Chambers writes to Education Department after dozens of Bangor school pupils turned down

Ulster Unionist MLA Alan Chambers has written to the Education Department demanding to know why Bangor Academy is still being refused a temporary variation in its enrolment number, resulting in dozens of local pupils facing the prospect of up to hour long journeys to other schools. The North Down MLA has also said that the situation may have been avoided had there been an Education Minister in place.

Alan Chambers said:

“Over the weekend local parents received notification of which post primary school could offer their child a place for the incoming academic year.

“Almost forty families have discovered that there will not be a place available for their child in the local Bangor Academy, and instead options were offered as far afield as Portaferry and Castlereagh in Belfast.

“Two other schools in North Down, St Columbanus and Strangford College, were granted temporary variations on their intake figures but an application for an extension by Bangor Academy was again rejected by the Department of Education.

“This is a totally unreasonable and intolerable position to be placing so many local schoolchildren in.

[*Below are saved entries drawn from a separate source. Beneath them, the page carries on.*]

-- ==== Sys2Proof/Decode.lean ====
section
/-! DEFINITION. The decoder (rule R137) and, after it, the encoder. Both follow the tables of rules R131 to R133, R146 to
R151. An encoding the tables leave unused is refused by name; the step turns each such name into the trap
illegal_instruction (rule R154). -/

namespace Sys2Proof

/-- Why a word is no instruction. Each raises illegal_instruction in the step (rules R139, R154); that is safe. -/
inductive DecodeError where
  /-- op = 00 with an unused op2 (rule R136). -/
  | unusedOp2 (op2 : BitVec 3)
  /-- op = 10 with an unused op3 (rule R148). -/
  | unusedArithOp3 (op3 : BitVec 6)
  /-- op = 11 with an unused op3 (rule R149). -/
  | unusedMemOp3 (op3 : BitVec 6)
  /-- An alternate-space instruction with i = 1 (rule R139). -/
  | alternateImmediate (op3 : BitVec 6)
  /-- Fewer than four bytes: no instruction word at all (rule R130). Raised only by the byte interface. -/
  | truncated
deriving DecidableEq, Repr

/-! ### The fields of rule R134 -/

/-- op, bits 31:30. -/
def fieldOp (w : Word) : BitVec 2 := w.extractLsb' 30 2
/-- op2, bits 24:22. -/
def fieldOpTwo (w : Word) : BitVec 3 := w.extractLsb' 22 3
/-- op3, bits 24:19. -/
def fieldOp3 (w : Word) : BitVec 6 := w.extractLsb' 19 6
/-- rd, bits 29:25. -/
def fieldRd (w : Word) : RegNum := w.extractLsb' 25 5
/-- rs1, bits 18:14. -/
def fieldRs1 (w : Word) : RegNum := w.extractLsb' 14 5
/-- rs2, bits 4:0. -/
def fieldRs2 (w : Word) : RegNum := w.extractLsb' 0 5
/-- i, bit 13. -/
def fieldI (w : Word) : BitVec 1 := w.extractLsb' 13 1
/-- simm13, bits 12:0. -/
def fieldSimm13 (w : Word) : BitVec 13 := w.extractLsb' 0 13
/-- asi, bits 12:5. -/
def fieldAsi (w : Word) : Asi := w.extractLsb' 5 8
/-- opf or opc, bits 13:5. -/
def fieldOpf (w : Word) : BitVec 9 := w.extractLsb' 5 9
/-- a, bit 29. -/
def fieldA (w : Word) : Bool := w.getLsbD 29
/-- cond, bits 28:25. -/
def fieldCond (w : Word) : BitVec 4 := w.extractLsb' 25 4
/-- imm22, disp22 or const22, bits 21:0. -/
def fieldImm22 (w : Word) : BitVec 22 := w.extractLsb' 0 22
/-- disp30, bits 29:0. -/
def fieldDisp30 (w : Word) : BitVec 30 := w.extractLsb' 0 30
/-- The second operand (rule R140). With i = 0 bits 12:5 are ignored. -/
def fieldOp2 (w : Word) : Operand2 :=
  if fieldI w = 1#1 then .imm (fieldSimm13 w) else .reg (fieldRs2 w)
/-- The shift count operand (rule R142). Bits 12:5 are ignored. -/
def fieldShift (w : Word) : ShiftCount :=
  if fieldI w = 1#1 then .imm (fieldRs2 w) else .reg (fieldRs2 w)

There is a great sense of disappointment and concern across all of the families affected, and as if the transfer from primary to post primary was not already challenging enough this latest announcement is just heaping on further pressure.

“Over 40 local children are going to be separated from their primary school friends who have been allocated a place in the Academy while their parents now have to start thinking about how they and their child deal with excessive travel over coming years to complete their post primary education in unfamiliar surroundings.

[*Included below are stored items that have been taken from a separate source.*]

-- ==== Sys2Proof/Machine/Flags.lean ====
section
/-! DEFINITION. Every flag computation and every condition test of the spec. -/

namespace Sys2Proof.Machine

/-- A carry bit as a number. -/
def carryIn (c : Bool) : Word := if c then 1#32 else 0#32

/-- icc after a logical cc instruction (rule R231). -/
def iccLogic (res : Word) : Icc where
  n := res.msb
  z := res == 0#32
  v := false
  c := false

/-- icc after an addition a + b + cin (rule R232); the carry is computed on unbounded integers. -/
def iccAdd (a b : Word) (cin : Bool) : Icc where
  n := (a + b + carryIn cin).msb
  z := a + b + carryIn cin == 0#32
  v := a.msb == b.msb && (a + b + carryIn cin).msb != a.msb
  c := 2 ^ 32 ≤ a.toNat + b.toNat + (carryIn cin).toNat

/-- icc after a subtraction a - b - cin (rule R233); C is the borrow, computed on unbounded integers. -/
def iccSub (a b : Word) (cin : Bool) : Icc where
  n := (a - b - carryIn cin).msb
  z := a - b - carryIn cin == 0#32
  v := a.msb != b.msb && (a - b - carryIn cin).msb != a.msb
  c := a.toNat < b.toNat + (carryIn cin).toNat

/-- One of the operands of a tagged instruction has a nonzero tag (rule R264). -/
def tagged (a b : Word) : Bool := a.extractLsb' 0 2 != 0#2 || b.extractLsb' 0 2 != 0#2

/-- icc after a tagged addition (rule R264). -/
def iccTaggedAdd (a b : Word) : Icc :=
  { iccAdd a b false with v := (iccAdd a b false).v || tagged a b }

/-- icc after a tagged subtraction (rule R265). -/
def iccTaggedSub (a b : Word) : Icc :=
  { iccSub a b false with v := (iccSub a b false).v || tagged a b }

/-- The first operand of the multiply step's addition: a shifted right, N xor V entering at bit 31 (rule R270).
PRESUMED (log 29): the spec took the operation from outside its source. -/
def mulStepOp1 (f : Icc) (a : Word) : Word := BitVec.ofBool (f.n ^^ f.v) ++ a.extractLsb' 1 31

/-- The second operand of the multiply step's addition (rule R270). -/
def mulStepOp2 (y b : Word) : Word := if y.getLsbD 0 then b else 0#32

/-- Y after a multiply step (rule R270). -/
def mulStepY (y a : Word) : Word := a.extractLsb' 0 1 ++ y.extractLsb' 1 31

/-- The test of Bicc and Ticc (rule R301). -/
def iccTest (cond : BitVec 4) (f : Icc) : Bool :=
  match cond.toNat with
  | 0 => false
  | 1 => f.z
  | 2 => f.z || (f.n ^^ f.v)
  | 3 => f.n ^^ f.v
  | 4 => f.c || f.z
  | 5 => f.c
  | 6 => f.n
  | 7 => f.v
  | 8 => true
  | 9 => !f.z
  | 10 => !(f.z || (f.n ^^ f.v))
  | 11 => !(f.n ^^ f.v)
  | 12 => !(f.c || f.z)
  | 13 => !f.c
  | 14 => !f.n
  | _ => !f.v

/-- The relation the FPU last computed (rule R305). -/
inductive FpRelation where
  | equal
  | less
  | greater
  | unordered
deriving DecidableEq, Repr

/-- The encoding of the relation on FCC[1:0] (rule R305). PRESUMED (log 29). -/
def fpRelation (fcc : BitVec 2) : FpRelation :=
  match fcc.toNat with
  | 0 => .equal
  | 1 => .less
  | 2 => .greater
  | _ => .unordered

/-- The test of FBfcc (rule R305). -/
def fccTest (cond : BitVec 4) (fcc : BitVec 2) : Bool :=
  let r := fpRelation fcc
  match cond.toNat with
  | 0 => false
  | 1 => r == .less || r == .greater || r == .unordered
  | 2 => r == .less || r == .greater
  | 3 => r == .less || r == .unordered
  | 4 => r == .less
  | 5 => r == .greater || r == .unordered
  | 6 => r == .greater
  | 7 => r == .unordered
  | 8 => true
  | 9 => r == .equal
  | 10 => r == .equal || r == .unordered
  | 11 => r == .equal || r == .greater
  | 12 => r == .equal || r == .greater || r == .unordered
  | 13 => r == .equal || r == .less
  | 14 => r == .equal || r == .less || r == .unordered
  | _ => r == .equal || r == .less || r == .greater

/-- The test of CBccc on the value of CCC[1:0] (rule R307). -/
def cccTest (cond : BitVec 4) (ccc : BitVec 2) : Bool :=
  let v := ccc.toNat
  match cond.toNat with
  | 0 => false
  | 1 => v == 1 || v == 2 || v == 3
  | 2 => v == 1 || v == 2
  | 3 => v == 1 || v == 3
  | 4 => v == 1
  | 5 => v == 2 || v == 3
  | 6 => v == 2
  | 7 => v == 3
  | 8 => true
  | 9 => v == 0
  | 10 => v == 0 || v == 3
  | 11 => v == 0 || v == 2
  | 12 => v == 0 || v == 2 || v == 3
  | 13 => v == 0 || v == 1
  | 14 => v == 0 || v == 1 || v == 3
  | _ => v == 0 || v == 1 || v == 2

/-- The always condition, whose branches annul even when taken (rule R296). -/
def condAlways (cond : BitVec 4) : Bool := cond == 8#4

end Sys2Proof.Machine
end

“While I welcome the grant of a variation to the other two schools I find the decision not to grant Bangor Academy a similar dispensation inexplicable. It smacks of inequality and will be seen as such by those families who have had an expectation of a place for their child in the Academy taken from them.

“I have written to the Permanent Secretary in the Department of Education asking for an urgent meeting to seek reasons why the Academy was not granted a variation and to lobby for them to receive the same treatment as the other two schools. It is hugely frustrating that if we had an Education Minister in place there is a possibility that all of this distress could have been avoided."